/-- What a launch's client lets go of: the slot's head, or the node's; the arbiter that served it decides anew (R275). -/
def State.dropHead (s : State) (lid : Nat) : State :=
  s.setFront fun f =>
    { f with
        serving := f.serving.filter fun e => f.headOf e.2 != some lid
        rebound := f.rebound.filter (· != lid)
        slots := f.slots.map fun e => (e.1, if e.2.head = some lid then { e.2 with head := none, goes := false } else e.2)
        nodes := f.nodes.map fun e => (e.1, if e.2.head = some lid then { e.2 with head := none } else e.2)
        requeue := f.requeue.map fun e => (e.1, e.2.filter (· != lid)) }

/-- The serving client of a partition's arbiter is done with. -/
def State.unserve (s : State) (part : Nat) : State :=
  s.setFront fun f => { f with serving := Tab.erase f.serving part }

/-- Words 2 to 15 of the completion block (R283). Where software has written the block while the launch ran, word 3 is
undefined (R284). -/
def completionWords (l : Launch) (outcome reject : Nat) (cause : BitVec 8) (addr : DWord) : List Word :=
  let st := l.stop.getD { cause, cause2 := 0, who := 0, tpc := 0, addr }
  let eng := match l.eng with
    | some e => (e.cause.toNat, e.addr.setWidth 32)
    | none => (0, 0)
  [BitVec.ofNat 32 (reject * 2 ^ 24 + st.cause2.toNat * 2 ^ 16 + st.cause.toNat * 256 + outcome),
   BitVec.ofNat 32 l.teams, st.who, st.tpc, st.addr.setWidth 32, (st.addr >>> 32).setWidth 32, l.num, l.hintmiss,
   BitVec.ofNat 32 (min 255 l.engMore * 256 + eng.1), eng.2,
   BitVec.ofNat 32 ((if l.again then 32 else 0) + (if l.emul then 16 else 0) + l.target), 0, 0, 0]

/-- A core is rid of a launch (R282): its allocations, its agents and its threads. -/
def Core.release (k : Core) (lid : Nat) : Core :=
  { k.discard lid with
      res := Tab.erase k.res lid
      agents := k.agents.filter fun e => e.2.lid != lid
      threads := k.threads.filter fun e => e.2.lid != lid
      copies := k.copies.map fun e => (e.1, if e.2.lid = lid then { e.2 with live := false, landed := true } else e.2)
      queue := k.queue.filter fun m => m.lid != lid
      gather := match k.gather with
        | some m => if m.lid = lid then none else some m
        | none => none }

/-- Discarded images go once no launch is bound to them (R303). -/
def State.dropDoomed (s : State) : State :=
  { s with front := { s.front with cache := s.front.cache.filter fun x => !(x.doomed && !s.keyBound x) } }

def State.releaseLaunch (s : State) (lid : Nat) : State :=
  (s.launchD lid).cores.foldl (fun s c => s.updCore c fun k => k.release lid) s

/-- Every agent that waits for one thing goes on. -/
def State.wakeAll (s : State) (w : Wait) : State :=
  { s with cores := s.cores.mapVals fun _ k =>
      { k with agents := k.agents.mapVals fun _ a => if a.wait = some w then { a with wait := none } else a } }

/-- A launch completes (R282): words 2 to 15, DONE, the objects' counters, then the release of its allocations. -/
def State.completeLaunch (s : State) (lid outcome reject : Nat) (cause : BitVec 8) (addr : DWord) : State :=
  let l := s.launchD lid
  let s := match l.compl with
    | some a =>
      let s := s.hubWriteD l.part (a + 8) (bytesOfWords (completionWords l outcome reject cause addr))
      let s := if l.doneNew then s.doneUndef l else s
      if l.doneNew && Config.doneLost s.tick then s else s.hubAdd64 l.part a 1
    | none => s
  let s := s.countObjects l
  let s := s.releaseLaunch lid
  let s := s.dropHead lid
  let s := match l.node with
    | some (g, n, b) => (s.setFront fun f =>
        { f with nodes := Tab.upd f.nodes (g * 65536 + n) fun x => { x with busy := x.busy.filter (· != b) } }).wakeAll .node
    | none => s
  { s with launches := Tab.erase s.launches lid }.dropDoomed

/-- A launch is rejected (R274). -/
def State.rejectLaunch (s : State) (lid code : Nat) (cause : BitVec 8) (addr : DWord) : State :=
  s.completeLaunch lid 3 code cause addr

/-! ### Reading records (R273, R274) -/

/-- Check 1 of R274. -/
def recordOk (w : List Word) : Bool :=
  let g := fun i => (w.getD i 0).toNat
  g 0 / 2 % 32 == 0 && g 3 / 2 ^ 25 == 0 && g 15 == 0 && g 3 / 256 % 256 != 0
    && g 4 % 128 == 0 && g 6 % 64 == 0 && g 12 % 8 == 0

/-- Check 2 of R274. -/
def State.objectsOk (s : State) (l : Launch) : Bool :=
  l.objects.all fun x => x.2 == 0 || (s.objOkIn (s.tablesFor l) x.1 x.2 (l.recW 11)).isSome

/-- Some object of the launch is cancelled (R286). -/
def State.objectCancelled (s : State) (l : Launch) : Bool :=
  l.objects.any fun x => x.2 != 0 && (match s.workObjIn (s.tablesFor l) x.2.toNat with
    | some w => objCancelled w
    | none => false)

/-- A launch of a record, waiting at the head of its queue or node. -/
def newLaunch (recw : List Word) (part : Nat) (priv : Bool) (queue : Option Nat) (node : Option (Nat × Nat × Nat)) :
    Launch :=
  { rec_ := recw, hdrAddr := pairOf (recw.getD 0 0) (recw.getD 1 0) &&& 0xFFFFFFFFFFFFFFC0#64, hdr := [], part, priv, queue,
    node, st := .head, ready := false, target := 0, emul := false, cores := [], codeBase := 0, codeSize := 0,
    patches := [], k := [], num := 0, hintmiss := 0, tframe := 0, racectl := 0, was := none, racelog := 0, lep := 1, acqs := [], argNew := false, doneNew := false, key := 0,
    relocs := [], waits := false, teams := 0,
    cancelled := false, stop := none, again := false, eng := none, engMore := 0 }

/-- TICKETS, PRIO and the stride of a launch (R273, R275). -/
def Launch.tickets (l : Launch) : Nat := (l.recW 3).toNat / 256 % 256
def Launch.prio (l : Launch) : Nat := (l.recW 3).toNat % 256
def Launch.stride (l : Launch) : DWord := BitVec.ofNat 64 (2 ^ 20 / max 1 l.tickets)

/-- The key under which a client's PASS is kept. -/
def State.passKey (s : State) (c : Client) : Nat :=
  match c with
  | .slot n => (Tab.getD s.front.slots n default).queue
  | .node g n => 2 ^ 32 + g * 65536 + n
def State.passOf (s : State) (c : Client) : DWord := Tab.getD s.front.pass (s.passKey c) 0
def State.setPass (s : State) (c : Client) (v : DWord) : State :=
  s.setFront fun f => { f with pass := Tab.set f.pass (s.passKey c) v }

/-- The head launch of a client. -/
def State.headOf (s : State) (c : Client) : Option Nat := s.front.headOf c

/-- A client's queue is stopped (R270). -/
def State.clientStopped (s : State) (c : Client) : Bool :=
  match c with
  | .slot n =>
    let q := (Tab.getD s.front.slots n default).queue
    s.front.halted.contains q || (match s.qdesc q with
      | some d => qStopped d
      | none => false)
  | .node _ _ => false

/-- The clients of the arbiter in the order that decides ties: slots, then nodes (R275). -/
def State.clients (s : State) : List Client :=
  s.front.slots.map (fun e => .slot e.1) ++ s.front.nodes.map fun e => .node (e.1 / 65536) (e.1 % 65536)

/-- The ready clients of a partition with their head launches. -/
def State.readyClients (s : State) (part : Nat) : List (Client × Nat × Launch) :=
  s.clients.filterMap fun c => match s.headOf c with
    | some lid => match s.launch? lid with
      | some l => if l.part = part && l.ready then some (c, lid, l) else none
      | none => none
    | none => none

/-- A head becomes ready (R275): its PASS is raised to the least of the other ready clients of its class. -/
def State.makeReady (s : State) (c : Client) (lid : Nat) : State :=
  let l := s.launchD lid
  let others := (s.readyClients l.part).filter fun x => x.1 != c && x.2.2.prio == l.prio
  let g := others.foldl (fun (m : Option DWord) x => match m with
    | some v => some (if (s.passOf x.1).toNat < v.toNat then s.passOf x.1 else v)
    | none => some (s.passOf x.1)) none
  let keep := match c with
    | .slot n => (Tab.getD s.front.slots n default).goes
    | .node _ _ => false
  let s := match g with
    | some g => if !keep && decide ((s.passOf c).toNat < g.toNat) then s.setPass c g else s
    | none => s
  s.updLaunch lid fun l => { l with ready := true }

/-- A head is not ready when it is read, so its queue becomes ready anew (R275). -/
def State.notReady (s : State) (c : Client) : State :=
  match c with
  | .slot n => s.setFront fun f => { f with slots := Tab.upd f.slots n fun x => { x with goes := false } }
  | .node _ _ => s

/-- The dependence counter of a head is read (R275): it makes the launch ready, or rejects it with code 7. A bound launch
that has left the arbiter does not become ready while its queue is stopped. -/
def State.readDependence (s : State) (c : Client) (lid : Nat) : State :=
  let l := s.launchD lid
  let a := l.rec64 12
  if l.ready || (l.st == .bound && s.clientStopped c) then s
  else if a = 0 then s.makeReady c lid
  else match s.hubRead l.part a 8 with
    | (s, .error e) => s.rejectLaunch lid 7 e a
    | (s, .ok bs) => if (l.recW 14).toNat ≤ (word64 bs).toNat then s.makeReady c lid else s.notReady c

/-- A launch stands at the head of a slot. -/
def State.setHead (s : State) (slot lid : Nat) : State :=
  s.setSlots (Tab.upd s.front.slots slot fun x => { x with head := some lid })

+-------+

Show every line above where "dropHead" is found.

def State.dropHead (s : State) (lid : Nat) : State :=
  let s := s.dropHead lid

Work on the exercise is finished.